Core Solving Idea: The total number of schemes is $M^N$. The schemes that do not lead to a jailbreak (i.e., adjacent people have different religions) is $M \cdot (M-1)^{N-1}$. Therefore, the number of schemes that lead to a jailbreak is $M^N - M \cdot (M-1)^{N-1}$. Directly use fast exponentiation to solve. Note to add the modulus when performing subtraction to prevent negative results: (ans % MOD + MOD) % MOD.

2. Luogu P2822 Combinatorial Number Problem (NOIP 2016 Advanced Group)

Problem Description: Given $n, m$, and a fixed constant $k$, determine how many pairs $(i, j)$ satisfy $C_i^j$ being a multiple of $k$ for all $0 \le i \le n, 0 \le j \le \min(i, m)$. Multiple queries, $n, m \le 2000$.
Essential Nature of the Problem: Dynamic programming with Pascal's triangle and two-dimensional prefix sums.

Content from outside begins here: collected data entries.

/-- The three commands that need a staged frame (TX_NOT_ACTIVE, R311). -/
def needsStagedFrame : Instr → Bool
  | .txuint _ => true
  | .txbyte _ _ => true
  | .txend => true
  | .feed _ => false
  | .nop => false
  | .prst => false
  | .srst => false
  | .rdreg _ => false
  | .wrreg _ _ => false
  | .txbegin _ => false
  | .bmrd _ _ => false
  | .ciph _ _ => false
  | .crcu _ _ => false

/-- One CRC round on 16 bits (R124). -/
def roundBits (c : U16) : U16 := (c <<< 1) ^^^ (if c.getLsbD 15 then 0x1021 else 0)

/-- The command id of an accumulator (R162): its first two bytes, little-endian. -/
def commandOf (acc : List Byte) : U16 := (acc.getD 0 0).setWidth 16 ||| ((acc.getD 1 0).setWidth 16 <<< 8)

/-- Some complete triplet of `T` names column `c` and row group `g` (R86). -/
def NamesGroup (T : List Byte) (c g : Nat) : Prop :=
  ∃ t, 3 * t + 2 < T.length ∧ (T.getD (3 * t + 1) 0).toNat = c ∧ (T.getD (3 * t + 2) 0).toNat = g

end Sys2Proof.Claims

open Sys2Proof Sys2Proof.Machine Sys2Proof.Claims

/-! ### Encoding -/

/-- R89 to R91: decoding what the encoder writes gives the instruction back, with every operand at every value. -/
def Obligations.DecodeOfEncode : Prop := ∀ i : Instr, decode (encode i) = .ok i

/-- R89 to R93: an accepted port word is the encoding of the one instruction it decodes to, so no two words that differ decode
to the same instruction. That this holds for TXBYTE too is the model's choice (log entry 10): its syntax carries the discarded
bits `A[31:8]`, on which its effect does not depend (R91, R204; TxbyteAppends). -/
def Obligations.EncodeOfDecode : Prop := ∀ (w : PortWord) (i : Instr), decode w = .ok i → encode i = w

/-- The word column of R106, as numbers. -/
def Obligations.EncodedWordNumbers : Prop :=
  (∀ b, encode (.feed b) = .rx b) ∧
  encode .nop = .cmd 0 ∧
  encode .prst = .cmd (BitVec.ofNat 40 (0x01 * 2 ^ 32)) ∧
  encode .srst = .cmd (BitVec.ofNat 40 (0x02 * 2 ^ 32)) ∧
  (∀ r, encode (.rdreg r) = .cmd (BitVec.ofNat 40 (0x08 * 2 ^ 32 + r.toNat))) ∧
  (∀ r v, encode (.wrreg r v) = .cmd (BitVec.ofNat 40 (0x09 * 2 ^ 32 + v.toNat * 2 ^ 8 + r.toNat))) ∧
  (∀ c, encode (.txbegin c) = .cmd (BitVec.ofNat 40 (0x10 * 2 ^ 32 + c.toNat))) ∧
  (∀ v, encode (.txuint v) = .cmd (BitVec.ofNat 40 (0x11 * 2 ^ 32 + v.toNat))) ∧
  (∀ b x, encode (.txbyte b x) = .cmd (BitVec.ofNat 40 (0x12 * 2 ^ 32 + x.toNat * 2 ^ 8 + b.toNat))) ∧
  encode .txend = .cmd (BitVec.ofNat 40 (0x13 * 2 ^ 32)) ∧
  (∀ c g, encode (.bmrd c g) = .cmd (BitVec.ofNat 40 (0x20 * 2 ^ 32 + g.toNat * 2 ^ 8 + c.toNat))) ∧
  (∀ b q, encode (.ciph b q) = .cmd (BitVec.ofNat 40 (0x30 * 2 ^ 32 + q.toNat * 2 ^ 8 + b.toNat))) ∧
  (∀ b c, encode (.crcu b c) = .cmd (BitVec.ofNat 40 (0x31 * 2 ^ 32 + c.toNat * 2 ^ 8 + b.toNat)))

/-- Words printed in 95_test_vectors.md decode to the instructions printed beside them. -/
def Obligations.PrintedWordsDecode : Prop :=
  decode (.rx 0xAB) = .ok (.feed 0xAB) ∧
  decode (.cmd 0x0000000000) = .ok .nop ∧
  decode (.cmd 0x0100000000) = .ok .prst ∧
  decode (.cmd 0x0200000000) = .ok .srst ∧
  decode (.cmd 0x0800000006) = .ok (.rdreg 0x06) ∧
  decode (.cmd 0x0900020000) = .ok (.wrreg 0x00 0x0200) ∧
  decode (.cmd 0x1000000801) = .ok (.txbegin 0x0801) ∧
  decode (.cmd 0x1100000013) = .ok (.txuint 19) ∧
  decode (.cmd 0x1200000113) = .ok (.txbyte 0x13 0x000001) ∧
  decode (.cmd 0x1300000000) = .ok .txend ∧
  decode (.cmd 0x200000077F) = .ok (.bmrd 127 7) ∧
  decode (.cmd 0x3000FFFF00) = .ok (.ciph 0x00 0xFFFF) ∧
  decode (.cmd 0x3100FFFFFF) = .ok (.crcu 0xFF 0xFFFF) ∧
  decode (.cmd 0x3001000000) = .error .badOperand ∧
  decode (.cmd 0x04FFFFFFFF) = .error .illegalOpcode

Core Solving Idea: Note that the modulus $k$ in this problem is not a fixed large prime and may even be very small, so the above inverse algorithm cannot be used. Since $n, m \le 2000$ is relatively small, directly use the Pascal's triangle recurrence formula $C_i^j = (C_{i-1}^{j-1} + C_{i-1}^j) \bmod k$. If the result after computation is $0$, it means it is divisible by $k$. Then use a two-dimensional prefix sum to build a statistical matrix, allowing each query to be answered in $O(1)$ after preprocessing in $O(N^2)$ time.